Peppet elaborates on this perspective -- the shift from a "sorting" to a "signaling" economy -- in the article linked below.

Unraveling privacy: The personal prospectus and the threat of a full-disclosure future.

This Article makes three claims. First, [...] that rapidly changing information technologies are making it possible for consumers to share verified personal information at low cost for economic reward or, put differently, for firms to extract previously unavailable personal information from individuals by offering economic incentives. In this world, economic actors do not always need to “sort” or screen each other based on publicly available information; instead, they can incentivize each other to “signal” their characteristics. [...] Second, this change towards a signaling economy,” as opposed to the “sorting economy” in which we have lived since the late 1800s, poses a very different threat to privacy than the threats of data mining, aggregation, and sorting that have preoccupied the burgeoning field of informational privacy for the last decade. In a world of verifiable information and low-cost signaling, the game-theoretic “unraveling effect” kicks in, leading self interested actors to fully disclose their personal information for economic gain."
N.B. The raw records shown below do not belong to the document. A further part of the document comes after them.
/-- The whole draw inverts the cells the sprite covers (R191 to R193). -/
theorem drawSprite_draws (x y : RegIdx) (n : BitVec 4) (s : State) :
    Draws (spriteCovers x y n s) { fb := s.fb, collision := false, changed := false } (drawSprite x y n s) := by
  refine (blitRows_draws _ _ _ _).congr fun qx qy _ _ => ?_
  change _ = (decide (originX x s ≤ qx ∧ qx < originX x s + 8 ∧ originY y s ≤ qy ∧ qy < originY y s + n.toNat)
    && spriteBit (s.readByte (s.index.toNat + (qy - originY y s))) (qx - originX x s))
  by_cases hle : originY y s ≤ qy
  · obtain ⟨k, rfl⟩ := Nat.exists_eq_add_of_le hle
    by_cases hk : k < n.toNat
    · simp [rowsCover, rowCovers, State.readBytes, hk]
    · simp [rowsCover, State.readBytes, hk]
  · simp [rowsCover, hle]

/-- A draw in range (R191, R195). -/
theorem exec_drw_of_in_range {x y : RegIdx} {n : BitVec 4} {s : State}
    (h : n = 0 ∨ s.index.toNat + n.toNat - 1 ≤ 0xFFF) :
    exec (.drw x y n) s = .next (effect (.drw x y n) s) :=
  exec_of_not_faultsWhen fun hf => h.elim hf.1 (not_le_of_gt hf.2)

/-- Settles O49: the draw loop inverts the covered cells, and VF and dirty take its collision and change. -/
theorem drawXorsTheClippedSprite : Obligations.DrawXorsTheClippedSprite := by
  intro x y n s h
  obtain ⟨hcell, hcollision, hchanged⟩ := drawSprite_draws x y n s
  simp only [Bool.false_eq_true, false_or] at hcollision hchanged
  have hflag := reg_vf_effect_drw x y n s
  refine ⟨_, exec_drw_of_in_range h, hcell, fun hhit => ?_, fun hmiss => ?_, ?_, ?_, rfl, rfl⟩
  · exact hflag.trans (by rw [hcollision.mpr hhit]; rfl)
  · exact hflag.trans (by rw [Bool.eq_false_iff.mpr (mt hcollision.mp hmiss)]; rfl)
  · change (s.dirty || (drawSprite x y n s).changed) = true ↔ _
    rw [Bool.or_eq_true, hchanged]
  · exact fun r hr => effect_reg s (beq_eq_false_iff_ne.mpr hr)

/-- Settles O50: the second draw covers the same cells, so each is inverted twice. -/
theorem drawingTwiceErases : Obligations.DrawingTwiceErases := by
  intro x y n s t hx hy h ht
  obtain ⟨t', ht', hcell, hhit, -, -, hregs, -, hrest⟩ := drawXorsTheClippedSprite x y n s h
  obtain rfl := Host.Outcome.next.inj (ht'.symm.trans ht)
  have hindex : t'.index = s.index := (congrArg State.index hrest :)
  have hcov : spriteCovers x y n t' = spriteCovers x y n s := by
    have hread : ∀ a, t'.readByte a = s.readByte a :=
      State.readByte_congr (congrArg State.mem hrest :) (congrArg State.params hrest :)
    funext px py
    simp only [spriteCovers, hregs x hx, hregs y hy, hindex, hread]
  obtain ⟨u, hu, hcell', hhit', -⟩ := drawXorsTheClippedSprite x y n t' (by rwa [hindex])
  rw [hcov] at hcell' hhit'
  refine ⟨u, hu, Framebuffer.ext_of_cell fun px py hpx hpy => ?_, fun hclear ⟨px, py, hpx, hpy, hbit⟩ => ?_⟩
  · calc u.cell px py
      _ = (t'.cell px py ^^ spriteCovers x y n s px py) := hcell' px py hpx hpy
      _ = (s.cell px py ^^ spriteCovers x y n s px py ^^ spriteCovers x y n s px py) := by rw [hcell px py hpx hpy]
      _ = s.cell px py := by simp
  · have hold : s.cell px py = false := by
      by_contra hset
      have hone := hhit ⟨px, py, hpx, hpy, by simpa [hbit] using hset⟩
      simp [hclear] at hone
    exact hhit' ⟨px, py, hpx, hpy, by simp [hcell px py hpx hpy, hold, hbit]⟩

end Sys2Proof.Machine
posted by dmh at 9:49 AM on September 6, 2016 [3 favorites]

Rather, credit ratings either 1) directly reflect an individual's true capabilities / intentions, and 2) produce the best outcomes to the system.

I'm trying to understand this statement. Are you saying that's how credit ratings have actually functioned in the U.S. to date? Because a quick look at their history would indicate that's very wrong, whether you're talking about the humble credit rating of a single individual or credit ratings assigned to complex securities by the NSROs.
posted by praemunire at 10:19 AM on September 6, 2016 [1 favorite]

I think one of the problems with the way that these kinds of arguments can be interpreted is that the lesson isnt, 'big data machine learning causes bias so its bad and we need less of it'. The lesson should be 'we need to use data in smarter ways'
posted by MisantropicPainforest at 10:29 AM on September 6, 2016 [1 favorite]

Something I think about a lot is the intersection of disability with these algorithms.

I have a documented mental health disability that affects memory and is acknowledged by the ADA as a disability that must receive reasonable accomodation. But what does that reasonable accomodation look like? I also receive a credit score that affects my ability to buy - or even rent - a house or apartment, which largely takes into account "have you been late with a payment"? There's no way for me to say, "Yes, but only for places that don't accept automatic payment". There's no way for me to say, "Your entire system is discriminatory against people with mental health issues and prevents me from fair access to housing." There's no way they will let me remove late payments from my algorithm-created FICO score - and even if they let me "opt out" of FICO scores, that would mean that I would have "no credit score" and property management offices would still not rent to me.
posted by corb at 10:29 AM on September 6, 2016 [3 favorites]

There are so many links that my dup-finding algorithm thinks this one is missing. https://www.youtube.com/watch?v=gdCJYsKlX_Y
posted by Obscure Reference at 10:41 AM on September 6, 2016 [1 favorite]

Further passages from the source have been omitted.